Drastic decrease in electricity consumption in early January and late December, during the holidays.



In [None]:
ax = df.loc['2017-01':'2017-02', 'Consumption'].plot(marker='o', linestyle='--')
#ax.set(xlim=(0,5), ylim=(0,5), xticks=[0,2.5,5], yticks=[0,2.5,5])


Consumption is highest on weekdays and lowest on weekends.

## Customizing time series plots

Because date/time ticks are handled a bit differently in matplotlib.dates compared with the **DataFrame**’s `plot()` method, let’s create the *plot* directly in *matplotlib*. 

Then we use `mdates.WeekdayLocator()` and `mdates.MONDAY` to set the x-axis ticks to the first Monday of each week. 
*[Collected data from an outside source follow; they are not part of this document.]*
-- ==== Sys2Proof/Laws/State.lean ====
section
/-! SUPPORT. One lemma per field of the state for each elementary update: what the update leaves alone. -/

namespace Sys2Proof.Machine

variable (s : State)

@[simp] theorem State.set_pending (k v : Nat) : (s.set k v).pending = s.pending := rfl
@[simp] theorem State.set_doms (k v : Nat) : (s.set k v).doms = s.doms := rfl
@[simp] theorem State.set_free (k v : Nat) : (s.set k v).free = s.free := rfl
@[simp] theorem State.set_sent (k v : Nat) : (s.set k v).sent = s.sent := rfl
@[simp] theorem State.set_ev (k v : Nat) : (s.set k v).ev = s.ev := rfl
@[simp] theorem State.set_time (k v : Nat) : (s.set k v).time = s.time := rfl
@[simp] theorem State.set_parse (k v : Nat) : (s.set k v).parse = s.parse := rfl
@[simp] theorem State.set_tab (k v : Nat) : (s.set k v).tab = s.tab := rfl
@[simp] theorem State.set_net (k v : Nat) : (s.set k v).net = s.net := rfl
@[simp] theorem State.set_sched (k v : Nat) : (s.set k v).sched = s.sched := rfl
@[simp] theorem State.set_line (k v : Nat) : (s.set k v).line = s.line := rfl
@[simp] theorem State.set_fab (k v : Nat) : (s.set k v).fab = s.fab := rfl
@[simp] theorem State.set_hbm (k v : Nat) : (s.set k v).hbm = s.hbm := rfl
@[simp] theorem State.set_dict (k v : Nat) : (s.set k v).dict = s.dict := rfl
@[simp] theorem State.set_host (k v : Nat) : (s.set k v).host = s.host := rfl
@[simp] theorem State.set_msix (k v : Nat) : (s.set k v).msix = s.msix := rfl
@[simp] theorem State.set_cqs (k v : Nat) : (s.set k v).cqs = s.cqs := rfl
@[simp] theorem State.set_coica (k v : Nat) : (s.set k v).coica = s.coica := rfl
@[simp] theorem State.set_pair (k v : Nat) : (s.set k v).pair = s.pair := rfl
@[simp] theorem State.set_pw (k v : Nat) : (s.set k v).pw = s.pw := rfl
@[simp] theorem State.set_sec (k v : Nat) : (s.set k v).sec = s.sec := rfl
@[simp] theorem State.set_flash (k v : Nat) : (s.set k v).flash = s.flash := rfl
@[simp] theorem State.set_boot (k v : Nat) : (s.set k v).boot = s.boot := rfl
@[simp] theorem State.set_thermal (k v : Nat) : (s.set k v).thermal = s.thermal := rfl

@[simp] theorem State.bump_pending (k n : Nat) : (s.bump k n).pending = s.pending := rfl
@[simp] theorem State.bump_doms (k n : Nat) : (s.bump k n).doms = s.doms := rfl
@[simp] theorem State.bump_free (k n : Nat) : (s.bump k n).free = s.free := rfl
@[simp] theorem State.bump_sent (k n : Nat) : (s.bump k n).sent = s.sent := rfl
@[simp] theorem State.bump_ev (k n : Nat) : (s.bump k n).ev = s.ev := rfl
@[simp] theorem State.bump_time (k n : Nat) : (s.bump k n).time = s.time := rfl
@[simp] theorem State.bump_parse (k n : Nat) : (s.bump k n).parse = s.parse := rfl
@[simp] theorem State.bump_tab (k n : Nat) : (s.bump k n).tab = s.tab := rfl
@[simp] theorem State.bump_net (k n : Nat) : (s.bump k n).net = s.net := rfl
@[simp] theorem State.bump_sched (k n : Nat) : (s.bump k n).sched = s.sched := rfl
@[simp] theorem State.bump_line (k n : Nat) : (s.bump k n).line = s.line := rfl
@[simp] theorem State.bump_fab (k n : Nat) : (s.bump k n).fab = s.fab := rfl
@[simp] theorem State.bump_hbm (k n : Nat) : (s.bump k n).hbm = s.hbm := rfl
@[simp] theorem State.bump_dict (k n : Nat) : (s.bump k n).dict = s.dict := rfl
@[simp] theorem State.bump_host (k n : Nat) : (s.bump k n).host = s.host := rfl
@[simp] theorem State.bump_msix (k n : Nat) : (s.bump k n).msix = s.msix := rfl
@[simp] theorem State.bump_cqs (k n : Nat) : (s.bump k n).cqs = s.cqs := rfl
@[simp] theorem State.bump_coica (k n : Nat) : (s.bump k n).coica = s.coica := rfl
@[simp] theorem State.bump_pair (k n : Nat) : (s.bump k n).pair = s.pair := rfl
@[simp] theorem State.bump_pw (k n : Nat) : (s.bump k n).pw = s.pw := rfl
@[simp] theorem State.bump_sec (k n : Nat) : (s.bump k n).sec = s.sec := rfl
@[simp] theorem State.bump_flash (k n : Nat) : (s.bump k n).flash = s.flash := rfl
@[simp] theorem State.bump_boot (k n : Nat) : (s.bump k n).boot = s.boot := rfl
@[simp] theorem State.bump_thermal (k n : Nat) : (s.bump k n).thermal = s.thermal := rfl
We also use `mdates.DateFormatter()` to improve the formatting of the tick labels, using the format codes we saw earlier.

In [None]:
import matplotlib.dates as mdates

In [None]:
fig, ax = plt.subplots()
ax.plot(df.loc['2017-01':'2017-02', 'Consumption'], marker='o', linestyle='--')
ax.set_ylabel('Daily Consumption (GWh)')
ax.set_title('Jan-Feb 2017 Electricity Consumption')

# Set x-axis major ticks to weekly interval, on Mondays
ax.xaxis.set_major_locator(mdates.WeekdayLocator(byweekday=mdates.MONDAY))

In [None]:
ax.plot()